A general framework for optimization of probes for gene expression microarray and its application to the fungus Podospora anserina
1 Univ Paris-Sud 11, Institut de Génétique et Microbiologie UMR8621, F- 91405 Orsay, France
2 CNRS, Institut de Génétique et Microbiologie, UMR8621, F-91404 Orsay, France
3 Univ Paris-Sud 11, F- 91405 Orsay, France
4 CNRS, Centre de Génétique Moléculaire, FRE3144, GODMAP, F-91190 Gif sur Yvette, France
5 UFR des Sciences du Vivant, Université de Paris 7 - Denis Diderot, F-75205 Paris CEDEX 13, France
6 Université Victor Segalen, Bordeaux 2, Institut de Biochimie et Génétique Cellulaires, UMR 5095, 1 rue Camille Saint Saëns, F-33077 Bordeaux cedex, France
7 INSERM, Génomique Fonctionnelle des tumeurs solides, UMR U-674, IUH, Université Paris-Descartes, Paris, F-75010, France
8 USR 3278 CNRS-EPHE CRIOBE-Université de Perpignan BP 1013 Papetoai Moorea 98729 Polynésie Française
BMC Research Notes 2010, 3:171 doi:10.1186/1756-0500-3-171Published: 18 June 2010
The development of new microarray technologies makes custom long oligonucleotide arrays affordable for many experimental applications, notably gene expression analyses. Reliable results depend on probe design quality and selection. Probe design strategy should cope with the limited accuracy of de novo gene prediction programs, and annotation up-dating. We present a novel in silico procedure which addresses these issues and includes experimental screening, as an empirical approach is the best strategy to identify optimal probes in the in silico outcome.

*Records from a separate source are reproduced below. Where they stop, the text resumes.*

section
variable {bytes : Nat → Nat → List Byte} (h0 : ∀ k, bytes k 0 = List.replicate k 0) (seq : Nat) (time : Time)
include h0

theorem header_write (w : WriteInfo) (st : RecOutcome) (b : Bool) :
    (⟨seq, time, .write w st b⟩ : Rec).header.bytesBy bytes =
      dataHead bytes seq time w 1 ++ bytes 1 st.code ++ bytes 1 (flagsByte w b) ++ [0, 0] ++ bytes 2 w.windows.toNat ++
        List.replicate 7 0 := by
  simp [Rec.header, Header.bytesBy, dataHead, h0, List.replicate]

theorem header_refused (w : WriteInfo) :
    (⟨seq, time, .refused w⟩ : Rec).header.bytesBy bytes =
      dataHead bytes seq time w 2 ++ [0] ++ bytes 1 (flagsByte w false) ++ [0, 0] ++ bytes 2 w.windows.toNat ++
        List.replicate 7 0 := by
  simp [Rec.header, Header.bytesBy, dataHead, h0, List.replicate]

theorem header_gap (n : Nat) :
    (⟨seq, time, .gap n⟩ : Rec).header.bytesBy bytes =
      bytes 1 3 ++ [0, 0, 0] ++ bytes 4 seq ++ bytes 6 time.toNat ++ List.replicate 11 0 ++ bytes 4 n ++
        List.replicate 3 0 := by
  simp [Rec.header, Header.bytesBy, h0, List.replicate]

theorem header_sequence (n : Nat) :
    (⟨seq, time, .trigger (.sequence n)⟩ : Rec).header.bytesBy bytes =
      bytes 1 4 ++ [0, 0, 0] ++ bytes 4 seq ++ bytes 6 time.toNat ++ List.replicate 7 0 ++ bytes 1 1 ++ bytes 1 n ++
        List.replicate 9 0 := by
  simp [Rec.header, Header.bytesBy, h0, List.replicate]

theorem header_manual :
    (⟨seq, time, .trigger .manual⟩ : Rec).header.bytesBy bytes =
      bytes 1 4 ++ [0, 0, 0] ++ bytes 4 seq ++ bytes 6 time.toNat ++ List.replicate 7 0 ++ bytes 1 2 ++
        List.replicate 10 0 := by
  simp [Rec.header, Header.bytesBy, h0, List.replicate]

end

/-- Settles O60: placement, the line that the drain offers next and the tag it is granted, then the bytes of a record, of a
PAD and of a header, kind by kind. -/
theorem spillLines : Obligations.SpillLines := by
  have hissued : ∀ {l : List DrainItem}, (∀ x ∈ l, (if x.seq = none then 1 else x.lines) ≤ x.issued) →
      ∀ x ∈ l, x.writes ≤ x.issued := fun h x hx => by
    rw [writes_eq]
    exact h x hx
  refine ⟨?_, fun s => ⟨fun hidle => offerNext_idle ?_, fun hrun hoff htags => ⟨?_, ?_⟩, ?_⟩, ?_, ?_, padRun_eq, ?_, ?_⟩
  · rintro d r L room it pad rfl rfl rfl rfl
    refine ⟨fun hfit hroom => ?_, fun hfit hroom => ?_, fun hroom => place_no_room hroom⟩
    · rw [place_fits hfit hroom, if_pos hfit]
      rfl
    · rw [place_padded hfit hroom, if_neg (by omega)]
      rfl
  · rintro ⟨hrun, hoff, htags⟩
    rcases hidle with h | h | h
    · exact h hrun
    · exact h hoff
    · omega
  · rintro whole it rest hflight hwhole hit line rfl
    have hnext := unissued_eq_some hflight (hissued hwhole) (by rwa [writes_eq])
    rw [offerNext_issuing hrun hoff htags hnext]
    rfl
  · intro next hwhole hempty hafter hlast
    have hnone := unissued_eq_none.2 (hissued hwhole)
    obtain rfl := nextRecord_eq hempty hafter hlast
    refine ⟨fun hpend => offerNext_waiting hrun hoff htags hnone hpend, ?_⟩
    rintro r d hr hpend rfl
    exact offerNext_placing hrun hoff htags hnone hr hpend
  · intro o t ho hdrain hfree hlow
    rw [grantDrain_eq ho (freeDrainTag_eq_some hdrain hfree hlow)]
    rfl
  · rintro seq time w st b L - - hnew hold rfl r hr
    have hbody : (∃ st b, r.body = .write w st b) ∨ r.body = .refused w := by
      rcases hr with rfl | rfl
      · exact .inl ⟨st, b, rfl⟩
      · exact .inr rfl
    obtain ⟨hlines, hrun⟩ := spillRun_data hbody hold hnew
    exact ⟨hlines, by rw [hrun, hlines]⟩
  · rintro seq time n c r hr
    refine spillRun_bare ?_
    rcases hr with rfl | rfl
    · exact .inl ⟨n, rfl⟩
    · exact .inr ⟨c, rfl⟩
  · rintro bytes seq time w st b n head h0 hhead
    obtain rfl : head = dataHead bytes seq time w := funext hhead
    have hflags : flagsByte w false = if w.oldData = none then 1 else 0 := flagsByte_eq w false
    refine ⟨?_, ?_, header_gap h0 seq time n, header_sequence h0 seq time n, header_manual h0 seq time⟩
    · rw [header_write h0, flagsByte_eq]
      rfl
    · rw [header_refused h0, hflags]
  · exact fun n v k hk => ⟨leBytes_length n v, leBytes_getD hk v, rfl⟩

end Sys2Proof.Machine
end

section
/-! The host requests in the part, counted by their tags: what each operation of the hold table and of the links does to the
counts, and which hold entries it leaves (R136). -/

namespace Sys2Proof.Machine

/-! ### The tags by their places -/

/-- The host tag of the write that an entry's owner holds (R19). -/
def HoldOwner.tags : HoldOwner → List HostTag
  | .reading w => [w.req.tag]
  | .slotWait w _ _ => [w.req.tag]
  | .checking => []

/-- The host tag of a parked request; none for a claim (R26). -/
def Parked.hostTag : Parked → Option HostTag
  | .host r _ => some r.tag
  | .claim _ => none

/-- The host tags of the requests outside the hold table. -/
def State.linkTags (s : State) : List HostTag :=
  s.ingress.queue.map HostReq.tag ++ s.mem.queue.filterMap MemReq.hostTag ++
    s.mem.outstanding.filterMap fun o => o.req.hostTag

/-- How many requests with a tag are in the part. -/
def State.tagCount (s : State) (a : HostTag) : Nat := s.tagsInPart.count a

/-- How many requests with a tag are in the part elsewhere than in hold entry `i`. -/
def State.tagCountBut (s : State) (i : Nat) (a : HostTag) : Nat :=
  s.linkTags.count a + ∑ j ∈ (Finset.range 8).erase i, (s.entry j).tags.count a

theorem tags_owned (line : Addr) (o : HoldOwner) (l : List Parked) :
    (HoldEntry.owned line o l).tags = o.tags ++ l.filterMap Parked.hostTag := by
  cases o <;> rfl

theorem tagCount_eq_sum (s : State) (a : HostTag) :
    s.tagCount a = s.linkTags.count a + ∑ j ∈ Finset.range 8, (s.entry j).tags.count a := by
  have hentries : (s.hold.entries.toList.flatMap HoldEntry.tags).count a =
      ∑ j ∈ Finset.range 8, (s.entry j).tags.count a := by
    rw [entries_toList, List.count_flatMap, List.map_map]
    rfl
  simp only [State.tagCount, State.tagsInPart, State.linkTags, List.count_append, hentries]
  omega

/-- The count, split at one entry. -/
theorem tagCount_split (s : State) {i : Nat} (hi : i < 8) (a : HostTag) :
    s.tagCount a = s.tagCountBut i a + (s.entry i).tags.count a := by
  have hsplit := Finset.add_sum_erase (Finset.range 8) (fun j => (s.entry j).tags.count a) (Finset.mem_range.2 hi)
  rw [tagCount_eq_sum, State.tagCountBut]
  omega

section
variable {s t : State}

theorem tagCount_congr (hlinks : ∀ a, t.linkTags.count a = s.linkTags.count a) (hhold : t.hold = s.hold) (a : HostTag) :
    t.tagCount a = s.tagCount a := by
  simp only [tagCount_eq_sum, hlinks, entry_congr hhold]

theorem tagCountBut_congr {i : Nat} (hlinks : ∀ a, t.linkTags.count a = s.linkTags.count a)
    (hentry : ∀ j ≠ i, t.entry j = s.entry j) (a : HostTag) : t.tagCountBut i a = s.tagCountBut i a := by
  unfold State.tagCountBut
  rw [hlinks]
  congr 1
  exact Finset.sum_congr rfl fun j hj => by rw [hentry j (Finset.ne_of_mem_erase hj)]

end

/-! ### The memory link's requests -/

theorem hostTag_item (r : HostReq) : r.item.hostTag = some r.tag := by
  have hlt := r.tag.isLt
  have htag : r.item.tag.toNat = r.tag.toNat := by
    simp only [HostReq.item, BitVec.toNat_setWidth]
    omega
  rw [MemReq.hostTag, if_pos (by omega)]
  simp [HostReq.item]

theorem hostTag_preRead {i : Nat} (hi : i < 8) (line : Addr) : (preRead i line).hostTag = none := by
  rw [MemReq.hostTag, if_neg]
  simp only [preRead, BitVec.toNat_ofNat]
  omega

theorem hostTag_checkRead (line : Addr) : (checkRead line).hostTag = none := rfl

We used four criteria for in silico probe selection: cross-hybridization, hairpin stability, probe location relative to coding sequence end and intron position. This latter criterion is critical when exon-intron gene structure predictions for intron-rich genes are inaccurate. For each coding sequence (CDS), we selected a sub-set of four probes. These probes were included in a test microarray, which was used to evaluate the hybridization behavior of each probe. The best probe for each CDS was selected according to three experimental criteria: signal-to-noise ratio, signal reproducibility, and representative signal intensities. This procedure was applied for the development of a gene expression Agilent platform for the filamentous fungus Podospora anserina and the selection of a single 60-mer probe for each of the 10,556 P. anserina CDS.
A reliable gene expression microarray version based on the Agilent 44K platform was developed with four spot replicates of each probe to increase statistical significance of analysis.